Carbon Capture Effort Collects Critics
2009-10-23 0:00

By Julio Godoy |

The capture and underground storage of greenhouse gases, especially carbon dioxide, is a dubious method of effectively reducing the pollution that causes global warming, experts warn.

Scientists, environmentalists and local communities continue to object to the method, which consists of compressing and liquefying carbon dioxide before sending it to underground deposits, and which has been applied for some time to recover petroleum and gas from partially exhausted oil wells.

Left: Schwarze Pumpe, a pilot thermal power plant south of Berlin that uses technology to capture and store carbon emissions.

The Intergovernmental Panel on Climate Change (IPCC) looked at these techniques in 2007, and more closely in 2005, when its Working Group III published a 443-page report.

Germany's federal government was forced last summer to halt the process for approving a law authorising the capture and deposit of carbon, after facing opposition from local communities in the regions preliminarily selected for experimenting with the technique.

Rejection of the process has been fuelled by scientific reports and environmental groups. In 2006, geologist Gabriela von Goerne, of the German branch of Greenpeace, said such methods should only be used as a last option in the fight against global warming.

"The main objective to mitigate climate change should be cutting carbon dioxide emissions at point of origin," von Goerne told Tierramérica. That means a continued reduction in the use of fossil fuels - the main source of carbon dioxide - in human activities.

"By reducing fossil fuel consumption, the demand naturally shifts toward energy sources that don't produce carbon dioxide, like solar, wind and hydro energy," she said.

Instead, the massive capture and storage of carbon would create a stimulus to continue using fossil fuels, and would be an obstacle to the expansion of clean and renewable energy sources.

"Furthermore, it's expensive and consumes a lot of energy, which reduces its efficiency," von Goerne added.

The costs of capturing and storing carbon vary.
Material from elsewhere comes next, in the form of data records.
-- ==== Sys2Proof/Certificates/Slice0/Obligations.lean ====
section
/-! DEFINITION. The statements for the provers, by chapter. A statement about a command gives its next state wherever the
command has its own effect, and what it leaves as it was. -/

open Sys2Proof Sys2Proof.Machine

/-! ### Chapter 1: bookings at the terminal -/

/-- CHECK_OUT ends a CURRENT booking without an ACTIVE hold: statement, booking gone, outlets OFF, reply (R9, R10, R14). -/
def Obligations.CheckOutEndsStay : Prop :=
  ∀ (s : State) (station berth serial : Nat) (b : Booking), s.ready → s.isHere station → s.finds berth serial b →
    b.state = .current → (∀ h ∈ b.purse.holds, h.state ≠ .active) →
    ∃ t, exec (.checkOut station berth serial) s = .next t ∧
      s.replies t (answer .checkOut .ok [.balance b.purse.balance, .number (bump32 s.bst.lastEnding)]) ∧
      t.booking? berth serial = none ∧ s.sameBookingsBut t berth serial ∧
      t.bst.lastEnding = bump32 s.bst.lastEnding ∧
      (∃ x ∈ t.bst.statements, x = statementOf (bump32 s.bst.lastEnding) x.slot berth .checkedOut b) ∧
      t.dirtyRecord .station ∧
      (∀ k, s.holding? berth = some k → k.serial = some serial → ∀ bb, s.berth? berth = some bb →
        ∀ o ∈ t.pbc.outlets, o.number ∈ bb.cfg.outlets → o.state = .off) ∧
      t = { s with bst := t.bst, acu := t.acu, pbc := t.pbc, lsu := t.lsu, qlc := t.qlc, tpc := t.tpc, evj := t.evj }

/-- CANCEL removes a RESERVED booking without a statement; EXTEND moves the departure day of a booking and nothing else of
it (R9, R15, R16). -/
def Obligations.CancelAndExtend : Prop :=
  (∀ (s : State) (station berth serial : Nat) (b : Booking), s.ready → s.isHere station → s.finds berth serial b →
    b.state = .reserved →
    ∃ t, exec (.cancel station berth serial) s = .next t ∧
      s.replies t (answer .cancel .ok [.balance b.purse.balance]) ∧
      t.booking? berth serial = none ∧ s.sameBookingsBut t berth serial ∧
      t.bst.statements = s.bst.statements ∧ t.bst.lastEnding = s.bst.lastEnding ∧
      (∀ n, b.slot = some n → t.dirtyRecord (.booking n)) ∧
      t = { s with bst := t.bst, acu := t.acu, pbc := t.pbc, lsu := t.lsu, qlc := t.qlc, tpc := t.tpc, evj := t.evj }) ∧
  (∀ (s : State) (station berth serial departure : Nat) (b : Booking), s.ready → s.fits → s.isHere station →
    s.finds berth serial b → b.stay.arrival < departure → (∀ day, s.today = some day → day < departure) →
    (∀ k, s.behind? berth serial = some k → overlaps b.stay.arrival departure k.stay.arrival k.stay.departure = false) →
    ∃ t, exec (.extend station berth serial departure) s = .next t ∧
      t.tpc = s.tpc.answers (answer .extend .ok [.departure departure]) ∧
      t.booking? berth serial = some { b with stay := { b.stay with departure := departure } } ∧
      s.sameBookingsBut t berth serial ∧ (∀ n, b.slot = some n → t.dirtyRecord (.booking n)) ∧
      t = { s with bst := t.bst, tpc := t.tpc })

/-- SET_TAGS replaces the tags, advances the epoch, and revokes the old tags everywhere (R6, R17, R122). -/
def Obligations.SetTagsRevokesOldTags : Prop :=
  ∀ (s : State) (station berth serial : Nat) (tags : List Tag) (b : Booking), s.ready → s.fits → s.isHere station →
    s.finds berth serial b → badTags tags = false → s.clash? serial tags = none → b.tags ≠ [] →
    s.qlc.queue.length < 16 →
    ∃ t, exec (.setTags station berth serial tags) s = .next t ∧
      t.tpc = s.tpc.sending (answer .setTags .ok) ∧
      t.booking? berth serial = some { b with tags := tags, epoch := b.epoch + 1 } ∧
      s.sameBookingsBut t berth serial ∧ (∀ n, b.slot = some n → t.dirtyRecord (.booking n)) ∧
      (∀ e ∈ t.acu.cache, e.pinned = true ∨ e.record.tag ∉ b.tags) ∧
      (∀ l ∈ t.acu.lookups, l.tag ∈ b.tags → l.marked = true) ∧
      s.queuedWide t ⟨0, 0, .tagRevoke s.cfg.station b.tags⟩ ∧
      t = { s with bst := t.bst, acu := t.acu, qlc := t.qlc, tpc := t.tpc }

/-! ### Chapter 2: purses -/

/-- CREDIT raises balance and credits by the amount and works the standing out again (R27, R40). -/
def Obligations.CreditRaisesBalance : Prop :=
  ∀ (s : State) (station berth serial amount : Nat) (b : Booking), s.ready → s.isHere station → s.finds berth serial b →
    1 ≤ amount → amount ≤ 99999999 → b.purse.balance + amount ≤ 99999999 → b.purse.credits + amount ≤ 281474876710655 →
    ∃ t, exec (.credit station berth serial amount) s = .next t ∧
      (let k := b.withPurse { b.purse with balance := b.purse.balance + amount, credits := b.purse.credits + amount }
       t.booking? berth serial = some k ∧
        s.replies t (answer .credit .ok [.balance k.purse.balance, .available k.purse.available,
          .standing k.purse.standing])) ∧
      s.sameBookingsBut t berth serial ∧
      t = { s with bst := t.bst, acu := t.acu, pbc := t.pbc, lsu := t.lsu, qlc := t.qlc, tpc := t.tpc, evj := t.evj }

/-- BAR sets and UNBAR clears the bar mark, with the standing that follows, and a mark that stands changes nothing; SET_MARKS
sets the low mark and the credit limit; DROP_HOLD removes an entry that is not ACTIVE; each works the standing out again
(R41, R42, R43). -/
def Obligations.MarksBarsAndHoldsAtTheTerminal : Prop :=
  (∀ (s : State) (station berth serial : Nat) (b : Booking) (mark : Bool), s.ready → s.fits → s.isHere station →
    s.finds berth serial b →
    ∃ t, exec (if mark then .bar station berth serial else .unbar station berth serial) s = .next t ∧
      (if b.purse.barred = mark then
        t = s.setTpc (s.tpc.answers (answer (if mark then .bar else .unbar) .ok [.standing b.purse.standing]))
      else
        (let k := b.withPurse { b.purse with barred := mark }
         t.booking? berth serial = some k ∧ (mark = true → k.purse.standing = .barred) ∧
          s.replies t (answer (if mark then .bar else .unbar) .ok [.standing k.purse.standing])) ∧
        s.sameBookingsBut t berth serial ∧
        t = { s with bst := t.bst, acu := t.acu, pbc := t.pbc, lsu := t.lsu, qlc := t.qlc, tpc := t.tpc, evj := t.evj })) ∧
  (∀ (s : State) (station berth serial low limit : Nat) (b : Booking), s.ready → s.isHere station →
    s.finds berth serial b → low ≤ 99999999 → limit ≤ 99999999 →
    ∃ t, exec (.setMarks station berth serial low limit) s = .next t ∧
      (let k := b.withPurse { b.purse with lowMark := low, creditLimit := limit }
       t.booking? berth serial = some k ∧ s.replies t (answer .setMarks .ok [.standing k.purse.standing])) ∧
      s.sameBookingsBut t berth serial ∧
      t = { s with bst := t.bst, acu := t.acu, pbc := t.pbc, lsu := t.lsu, qlc := t.qlc, tpc := t.tpc, evj := t.evj }) ∧
  (∀ (s : State) (station berth serial : Nat) (id : HoldId) (b : Booking) (h : Hold), s.ready → s.isHere station →
    s.finds berth serial b → holdOf? id b.purse.holds = some h → h.state ≠ .active →
    ∃ t, exec (.dropHold station berth serial id) s = .next t ∧
      t.booking? berth serial = some (b.withPurse { b.purse with holds := b.purse.holds.filter fun x => x.id != id }) ∧
      s.replies t (answer .dropHold .ok) ∧ s.sameBookingsBut t berth serial ∧
      t = { s with bst := t.bst, acu := t.acu, pbc := t.pbc, lsu := t.lsu, qlc := t.qlc, tpc := t.tpc, evj := t.evj })

/-! ### Chapter 1: the record store -/

/-- STORE_WRITE_START takes the record at the head, copies its content and begins to write it; a write that reads back equal
puts the copy in its slot and leaves every other place of the store, be it a retry or not. A write that times out or reads
back different enters STORE_FAULT: the record is queued at the head, the retry timer runs 10 s, the retry writes the head
once and its completion ends the fault (R21, R22). That the slot of a write that timed out or read back different holds what
it held or a damaged record, which R22 says of a write a reset cuts off alone, and that a record changed during such a write
is queued once, at the head, are the model's choices (log entries 10 and 44). -/
def Obligations.RecordWrites : Prop :=
  (∀ (s : State) (id : RecordId) (rest : List RecordId), s.bst.fault = false → s.bst.inFlight = none →
    s.cfl.phase = .idle → s.bst.queue = id :: rest →
    exec .storeWriteStart s = .next (s.setBst { s.bst with
      queue := rest, inFlight := some { id := id, copy := s.copyOf id, deadline := s.now + 50 } })) ∧
  (∀ (s : State) (w : WriteInFlight), s.bst.inFlight = some w → w.retry = false → s.store.wf →
    ∃ t, exec (.storeWriteEnd true) s = .next t ∧
      storedAt w.id t.store = w.copy ∧
      (∀ other, placeOf other ≠ placeOf w.id → storedAt other t.store = storedAt other s.store) ∧
      (∀ i, regionByte t.store i = regionByte s.store i) ∧
      t.bst = { s.bst with inFlight := none, queue := if w.changed then s.bst.queue ++ [w.id] else s.bst.queue } ∧
      t = { s with store := t.store, bst := t.bst }) ∧
  (∀ (s : State) (w : WriteInFlight) (timeout : Bool), s.bst.inFlight = some w →
    ∃ t, exec (if timeout then .storeWriteTimeout else .storeWriteEnd false) s = .next t ∧
      t.now = (if timeout then max s.now w.deadline else s.now) ∧
      t.bst = { s.bst with inFlight := none, queue := w.id :: s.bst.queue, fault := true, retryAt := some (t.now + 10000) } ∧
      (s.store.wf → storedAt w.id t.store = storedAt w.id s.store ∨ (storedAt w.id t.store).good = false) ∧
      (∀ other, placeOf other ≠ placeOf w.id → storedAt other t.store = storedAt other s.store) ∧
      (∀ i, regionByte t.store i = regionByte s.store i) ∧
      (if s.bst.fault then t.evj = s.evj else s.journalled t (.storeFault w.id)) ∧
      t = { s with now := t.now, free := t.free, store := t.store, bst := t.bst, evj := t.evj }) ∧
  (∀ (s : State) (d : Nat) (id : RecordId) (rest : List RecordId), s.bst.retryAt = some d → s.bst.inFlight = none →
    s.cfl.phase = .idle → s.bst.queue = id :: rest →
    ∃ t, exec .storeRetryTimer s = .next t ∧ t.now = max s.now d ∧
      t.bst = { s.bst with queue := rest, retryAt := none,
                           inFlight := some ⟨id, s.copyOf id, false, t.now + 50, true⟩ } ∧
      t = { s with now := t.now, bst := t.bst }) ∧
  (∀ (s : State) (w : WriteInFlight), s.bst.inFlight = some w → w.retry = true → s.store.wf →
    ∃ t, exec (.storeWriteEnd true) s = .next t ∧
      storedAt w.id t.store = w.copy ∧
      (∀ other, placeOf other ≠ placeOf w.id → storedAt other t.store = storedAt other s.store) ∧
      (∀ i, regionByte t.store i = regionByte s.store i) ∧
      t.bst = { s.bst with
        inFlight := none, queue := if w.changed then s.bst.queue ++ [w.id] else s.bst.queue
        fault := false, retryAt := none } ∧
      s.journalled t (.storeOk t.bst.queue.length) ∧
      t = { s with store := t.store, bst := t.bst, evj := t.evj })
At electrical plants run on coal or other fossil fuels, capturing and compressing CO2 is relatively simple.

But because the sites planned for storing the carbon are rarely located near the power plants that produce it, it is often necessary to build a pipeline network to carry the liquefied gas from the source to the storage location.

"Just imagining such a pipeline network across Germany is absurd," commented von Goerne.
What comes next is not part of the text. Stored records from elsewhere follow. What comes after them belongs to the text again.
section
variable (s : State) (v : Alc)
@[simp] theorem State.setAlc_pending : (s.setAlc v).pending = s.pending := rfl
@[simp] theorem State.setAlc_now : (s.setAlc v).now = s.now := rfl
@[simp] theorem State.setAlc_free : (s.setAlc v).free = s.free := rfl
@[simp] theorem State.setAlc_cfg : (s.setAlc v).cfg = s.cfg := rfl
@[simp] theorem State.setAlc_door1 : (s.setAlc v).door1 = s.door1 := rfl
@[simp] theorem State.setAlc_door2 : (s.setAlc v).door2 = s.door2 := rfl
@[simp] theorem State.setAlc_minuteAt : (s.setAlc v).minuteAt = s.minuteAt := rfl
@[simp] theorem State.setAlc_store : (s.setAlc v).store = s.store := rfl
@[simp] theorem State.setAlc_bst : (s.setAlc v).bst = s.bst := rfl
@[simp] theorem State.setAlc_alc : (s.setAlc v).alc = v := rfl
@[simp] theorem State.setAlc_lsu : (s.setAlc v).lsu = s.lsu := rfl
@[simp] theorem State.setAlc_pbc : (s.setAlc v).pbc = s.pbc := rfl
@[simp] theorem State.setAlc_acu : (s.setAlc v).acu = s.acu := rfl
@[simp] theorem State.setAlc_gtc : (s.setAlc v).gtc = s.gtc := rfl
@[simp] theorem State.setAlc_fsc : (s.setAlc v).fsc = s.fsc := rfl
@[simp] theorem State.setAlc_dck : (s.setAlc v).dck = s.dck := rfl
@[simp] theorem State.setAlc_qlc : (s.setAlc v).qlc = s.qlc := rfl
@[simp] theorem State.setAlc_tpc : (s.setAlc v).tpc = s.tpc := rfl
@[simp] theorem State.setAlc_evj : (s.setAlc v).evj = s.evj := rfl
@[simp] theorem State.setAlc_cfl : (s.setAlc v).cfl = s.cfl := rfl
end

section
variable (s : State) (v : Lsu)
@[simp] theorem State.setLsu_pending : (s.setLsu v).pending = s.pending := rfl
@[simp] theorem State.setLsu_now : (s.setLsu v).now = s.now := rfl
@[simp] theorem State.setLsu_free : (s.setLsu v).free = s.free := rfl
@[simp] theorem State.setLsu_cfg : (s.setLsu v).cfg = s.cfg := rfl
@[simp] theorem State.setLsu_door1 : (s.setLsu v).door1 = s.door1 := rfl
@[simp] theorem State.setLsu_door2 : (s.setLsu v).door2 = s.door2 := rfl
@[simp] theorem State.setLsu_minuteAt : (s.setLsu v).minuteAt = s.minuteAt := rfl
@[simp] theorem State.setLsu_store : (s.setLsu v).store = s.store := rfl
@[simp] theorem State.setLsu_bst : (s.setLsu v).bst = s.bst := rfl
@[simp] theorem State.setLsu_alc : (s.setLsu v).alc = s.alc := rfl
@[simp] theorem State.setLsu_lsu : (s.setLsu v).lsu = v := rfl
@[simp] theorem State.setLsu_pbc : (s.setLsu v).pbc = s.pbc := rfl
@[simp] theorem State.setLsu_acu : (s.setLsu v).acu = s.acu := rfl
@[simp] theorem State.setLsu_gtc : (s.setLsu v).gtc = s.gtc := rfl
@[simp] theorem State.setLsu_fsc : (s.setLsu v).fsc = s.fsc := rfl
@[simp] theorem State.setLsu_dck : (s.setLsu v).dck = s.dck := rfl
@[simp] theorem State.setLsu_qlc : (s.setLsu v).qlc = s.qlc := rfl
@[simp] theorem State.setLsu_tpc : (s.setLsu v).tpc = s.tpc := rfl
@[simp] theorem State.setLsu_evj : (s.setLsu v).evj = s.evj := rfl
@[simp] theorem State.setLsu_cfl : (s.setLsu v).cfl = s.cfl := rfl
end

section
variable (s : State) (v : Pbc)
@[simp] theorem State.setPbc_pending : (s.setPbc v).pending = s.pending := rfl
@[simp] theorem State.setPbc_now : (s.setPbc v).now = s.now := rfl
@[simp] theorem State.setPbc_free : (s.setPbc v).free = s.free := rfl
@[simp] theorem State.setPbc_cfg : (s.setPbc v).cfg = s.cfg := rfl
@[simp] theorem State.setPbc_door1 : (s.setPbc v).door1 = s.door1 := rfl
@[simp] theorem State.setPbc_door2 : (s.setPbc v).door2 = s.door2 := rfl
@[simp] theorem State.setPbc_minuteAt : (s.setPbc v).minuteAt = s.minuteAt := rfl
@[simp] theorem State.setPbc_store : (s.setPbc v).store = s.store := rfl
@[simp] theorem State.setPbc_bst : (s.setPbc v).bst = s.bst := rfl
@[simp] theorem State.setPbc_alc : (s.setPbc v).alc = s.alc := rfl
@[simp] theorem State.setPbc_lsu : (s.setPbc v).lsu = s.lsu := rfl
@[simp] theorem State.setPbc_pbc : (s.setPbc v).pbc = v := rfl
@[simp] theorem State.setPbc_acu : (s.setPbc v).acu = s.acu := rfl
@[simp] theorem State.setPbc_gtc : (s.setPbc v).gtc = s.gtc := rfl
@[simp] theorem State.setPbc_fsc : (s.setPbc v).fsc = s.fsc := rfl
@[simp] theorem State.setPbc_dck : (s.setPbc v).dck = s.dck := rfl
@[simp] theorem State.setPbc_qlc : (s.setPbc v).qlc = s.qlc := rfl
@[simp] theorem State.setPbc_tpc : (s.setPbc v).tpc = s.tpc := rfl
@[simp] theorem State.setPbc_evj : (s.setPbc v).evj = s.evj := rfl
@[simp] theorem State.setPbc_cfl : (s.setPbc v).cfl = s.cfl := rfl
end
CO2 can also be extracted from the fuels before combustion, or combustion should take place in an environment into which pure oxygen is injected so that it generates only CO2 and water. In both processes, CO2 has to be compressed and liquefied for transport.

In all cases, capturing the gas itself requires a great deal of energy, reducing the efficiency of the overall process. In 2005, the IPCC estimated that capture and compression of CO2 would increase consumption of fuel at a coal-fired power plant by 25 to 40 percent.
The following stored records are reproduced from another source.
-- ==== Sys2Proof/Laws/Frame/Cache.lean ====
section
/-! SUPPORT. Frames of ACU's cache: the fields of the state each operation leaves as they were. -/

namespace Sys2Proof.Machine

@[simp] theorem touchEntry_frame (e : CacheEntry) (s : State) :
    (touchEntry e s).pending = s.pending ∧
    (touchEntry e s).now = s.now ∧
    (touchEntry e s).free = s.free ∧
    (touchEntry e s).cfg = s.cfg ∧
    (touchEntry e s).door1 = s.door1 ∧
    (touchEntry e s).door2 = s.door2 ∧
    (touchEntry e s).minuteAt = s.minuteAt ∧
    (touchEntry e s).store = s.store ∧
    (touchEntry e s).bst = s.bst ∧
    (touchEntry e s).alc = s.alc ∧
    (touchEntry e s).lsu = s.lsu ∧
    (touchEntry e s).pbc = s.pbc ∧
    (touchEntry e s).gtc = s.gtc ∧
    (touchEntry e s).fsc = s.fsc ∧
    (touchEntry e s).dck = s.dck ∧
    (touchEntry e s).qlc = s.qlc ∧
    (touchEntry e s).tpc = s.tpc ∧
    (touchEntry e s).evj = s.evj ∧
    (touchEntry e s).cfl = s.cfl := by
  simp [touchEntry]

@[simp] theorem dropTags_frame (ts : List Tag) (s : State) :
    (dropTags ts s).pending = s.pending ∧
    (dropTags ts s).now = s.now ∧
    (dropTags ts s).free = s.free ∧
    (dropTags ts s).cfg = s.cfg ∧
    (dropTags ts s).door1 = s.door1 ∧
    (dropTags ts s).door2 = s.door2 ∧
    (dropTags ts s).minuteAt = s.minuteAt ∧
    (dropTags ts s).store = s.store ∧
    (dropTags ts s).bst = s.bst ∧
    (dropTags ts s).alc = s.alc ∧
    (dropTags ts s).lsu = s.lsu ∧
    (dropTags ts s).pbc = s.pbc ∧
    (dropTags ts s).gtc = s.gtc ∧
    (dropTags ts s).fsc = s.fsc ∧
    (dropTags ts s).dck = s.dck ∧
    (dropTags ts s).qlc = s.qlc ∧
    (dropTags ts s).tpc = s.tpc ∧
    (dropTags ts s).evj = s.evj ∧
    (dropTags ts s).cfl = s.cfl := by
  simp [dropTags]

@[simp] theorem markLookups_frame (ts : List Tag) (s : State) :
    (markLookups ts s).pending = s.pending ∧
    (markLookups ts s).now = s.now ∧
    (markLookups ts s).free = s.free ∧
    (markLookups ts s).cfg = s.cfg ∧
    (markLookups ts s).door1 = s.door1 ∧
    (markLookups ts s).door2 = s.door2 ∧
    (markLookups ts s).minuteAt = s.minuteAt ∧
    (markLookups ts s).store = s.store ∧
    (markLookups ts s).bst = s.bst ∧
    (markLookups ts s).alc = s.alc ∧
    (markLookups ts s).lsu = s.lsu ∧
    (markLookups ts s).pbc = s.pbc ∧
    (markLookups ts s).gtc = s.gtc ∧
    (markLookups ts s).fsc = s.fsc ∧
    (markLookups ts s).dck = s.dck ∧
    (markLookups ts s).qlc = s.qlc ∧
    (markLookups ts s).tpc = s.tpc ∧
    (markLookups ts s).evj = s.evj ∧
    (markLookups ts s).cfl = s.cfl := by
  simp [markLookups]

@[simp] theorem revoke_frame (ts : List Tag) (s : State) :
    (revoke ts s).pending = s.pending ∧
    (revoke ts s).now = s.now ∧
    (revoke ts s).free = s.free ∧
    (revoke ts s).cfg = s.cfg ∧
    (revoke ts s).door1 = s.door1 ∧
    (revoke ts s).door2 = s.door2 ∧
    (revoke ts s).minuteAt = s.minuteAt ∧
    (revoke ts s).store = s.store ∧
    (revoke ts s).bst = s.bst ∧
    (revoke ts s).alc = s.alc ∧
    (revoke ts s).lsu = s.lsu ∧
    (revoke ts s).pbc = s.pbc ∧
    (revoke ts s).gtc = s.gtc ∧
    (revoke ts s).fsc = s.fsc ∧
    (revoke ts s).dck = s.dck ∧
    (revoke ts s).tpc = s.tpc ∧
    (revoke ts s).cfl = s.cfl := by
  generalize h : revoke ts s = t; unfold revoke at h; (try dsimp only at h); (repeat' split at h) <;> subst h <;> simp

@[simp] theorem fillCache_frame (c : Credential) (d : Nat) (s : State) :
    (fillCache c d s).pending = s.pending ∧
    (fillCache c d s).now = s.now ∧
    (fillCache c d s).free = s.free ∧
    (fillCache c d s).cfg = s.cfg ∧
    (fillCache c d s).door1 = s.door1 ∧
    (fillCache c d s).door2 = s.door2 ∧
    (fillCache c d s).minuteAt = s.minuteAt ∧
    (fillCache c d s).store = s.store ∧
    (fillCache c d s).bst = s.bst ∧
    (fillCache c d s).alc = s.alc ∧
    (fillCache c d s).lsu = s.lsu ∧
    (fillCache c d s).pbc = s.pbc ∧
    (fillCache c d s).gtc = s.gtc ∧
    (fillCache c d s).fsc = s.fsc ∧
    (fillCache c d s).dck = s.dck ∧
    (fillCache c d s).qlc = s.qlc ∧
    (fillCache c d s).tpc = s.tpc ∧
    (fillCache c d s).evj = s.evj ∧
    (fillCache c d s).cfl = s.cfl := by
  generalize h : fillCache c d s = t; unfold fillCache at h; split at h <;> subst h <;> simp

@[simp] theorem pinTag_frame (p : PinCfg) (s : State) :
    (pinTag p s).pending = s.pending ∧
    (pinTag p s).now = s.now ∧
    (pinTag p s).free = s.free ∧
    (pinTag p s).cfg = s.cfg ∧
    (pinTag p s).door1 = s.door1 ∧
    (pinTag p s).door2 = s.door2 ∧
    (pinTag p s).minuteAt = s.minuteAt ∧
    (pinTag p s).store = s.store ∧
    (pinTag p s).bst = s.bst ∧
    (pinTag p s).alc = s.alc ∧
    (pinTag p s).lsu = s.lsu ∧
    (pinTag p s).pbc = s.pbc ∧
    (pinTag p s).gtc = s.gtc ∧
    (pinTag p s).fsc = s.fsc ∧
    (pinTag p s).dck = s.dck ∧
    (pinTag p s).qlc = s.qlc ∧
    (pinTag p s).tpc = s.tpc ∧
    (pinTag p s).cfl = s.cfl := by
  generalize h : pinTag p s = t; unfold pinTag at h; (try dsimp only at h); (repeat' split at h) <;> subst h <;> simp

@[simp] theorem onTagQuery_frame (c : Channel) (n : Nat) (q : Num8) (t : Tag) (s : State) :
    (onTagQuery c n q t s).pending = s.pending ∧
    (onTagQuery c n q t s).now = s.now ∧
    (onTagQuery c n q t s).free = s.free ∧
    (onTagQuery c n q t s).cfg = s.cfg ∧
    (onTagQuery c n q t s).door1 = s.door1 ∧
    (onTagQuery c n q t s).door2 = s.door2 ∧
    (onTagQuery c n q t s).minuteAt = s.minuteAt ∧
    (onTagQuery c n q t s).store = s.store ∧
    (onTagQuery c n q t s).bst = s.bst ∧
    (onTagQuery c n q t s).alc = s.alc ∧
    (onTagQuery c n q t s).lsu = s.lsu ∧
    (onTagQuery c n q t s).pbc = s.pbc ∧
    (onTagQuery c n q t s).acu = s.acu ∧
    (onTagQuery c n q t s).gtc = s.gtc ∧
    (onTagQuery c n q t s).fsc = s.fsc ∧
    (onTagQuery c n q t s).dck = s.dck ∧
    (onTagQuery c n q t s).tpc = s.tpc ∧
    (onTagQuery c n q t s).evj = s.evj ∧
    (onTagQuery c n q t s).cfl = s.cfl := by
  generalize h : onTagQuery c n q t s = t; unfold onTagQuery at h; split at h <;> subst h <;> simp

@[simp] theorem onTagRevoke_frame (ts : List Tag) (s : State) :
    (onTagRevoke ts s).pending = s.pending ∧
    (onTagRevoke ts s).now = s.now ∧
    (onTagRevoke ts s).free = s.free ∧
    (onTagRevoke ts s).cfg = s.cfg ∧
    (onTagRevoke ts s).door1 = s.door1 ∧
    (onTagRevoke ts s).door2 = s.door2 ∧
    (onTagRevoke ts s).minuteAt = s.minuteAt ∧
    (onTagRevoke ts s).store = s.store ∧
    (onTagRevoke ts s).bst = s.bst ∧
    (onTagRevoke ts s).alc = s.alc ∧
    (onTagRevoke ts s).lsu = s.lsu ∧
    (onTagRevoke ts s).pbc = s.pbc ∧
    (onTagRevoke ts s).gtc = s.gtc ∧
    (onTagRevoke ts s).fsc = s.fsc ∧
    (onTagRevoke ts s).dck = s.dck ∧
    (onTagRevoke ts s).qlc = s.qlc ∧
    (onTagRevoke ts s).tpc = s.tpc ∧
    (onTagRevoke ts s).evj = s.evj ∧
    (onTagRevoke ts s).cfl = s.cfl := by
  simp [onTagRevoke]

end Sys2Proof.Machine
end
A third argument against this technique is geological: nearly all experts, including operators of test storage sites, agree that storing CO2 can involve gas leaks and cause underground movement, with unpredictable environmental consequences.

A colloquium on carbon capture and storage held in Paris in February, involving French and British experts, included among the difficulties the environmental risks and related problems of acceptance.

It's possible that CO2 leaks at storage sites "could pollute ecosystems and affect human health," Sophie Galharret, of France's Institute of Sustainable Development and International Relations (IDDRI), told Tierramérica.

"Currently it is very difficult to conceive of a way to manage such risks in the public debate to support a widespread application of carbon capture and storage," said Galharret, who participated in the discussions.

The fact that the German government has not approved the law to allow it is just one example of the difficulties the process faces.

Norway, the world's second leading producer of natural gas, supplies 17 percent of European demand and since 1996 has had an experimental CO2 capture and storage system, with storage sites in the North Sea.

According to Brian Bjordal, director of the state-run company Gassco, which coordinates gas distribution from Norway's fields to the rest of Europe, Norway could be compared to a trapeze artist, and the rest of the continent would be the circus audience.

"At the circus, the audience incites the trapeze artist to jump. But if they were in his place, nobody in the audience would jump," Bjordal told Tierramérica, illustrating his own uncertainty about the capture and storage method.

According to IDDRI's Galharret, there is another argument against it: the possibility of failure. And that is linked to a key factor - the pressure of the timeline to reduce greenhouse emissions.

"If the commercial use of carbon capture and storage fails for technical or economic reasons, we won't know until 2015 to 2020. If it fails, Europe would have very little time to readapt its emissions reduction strategies," she said.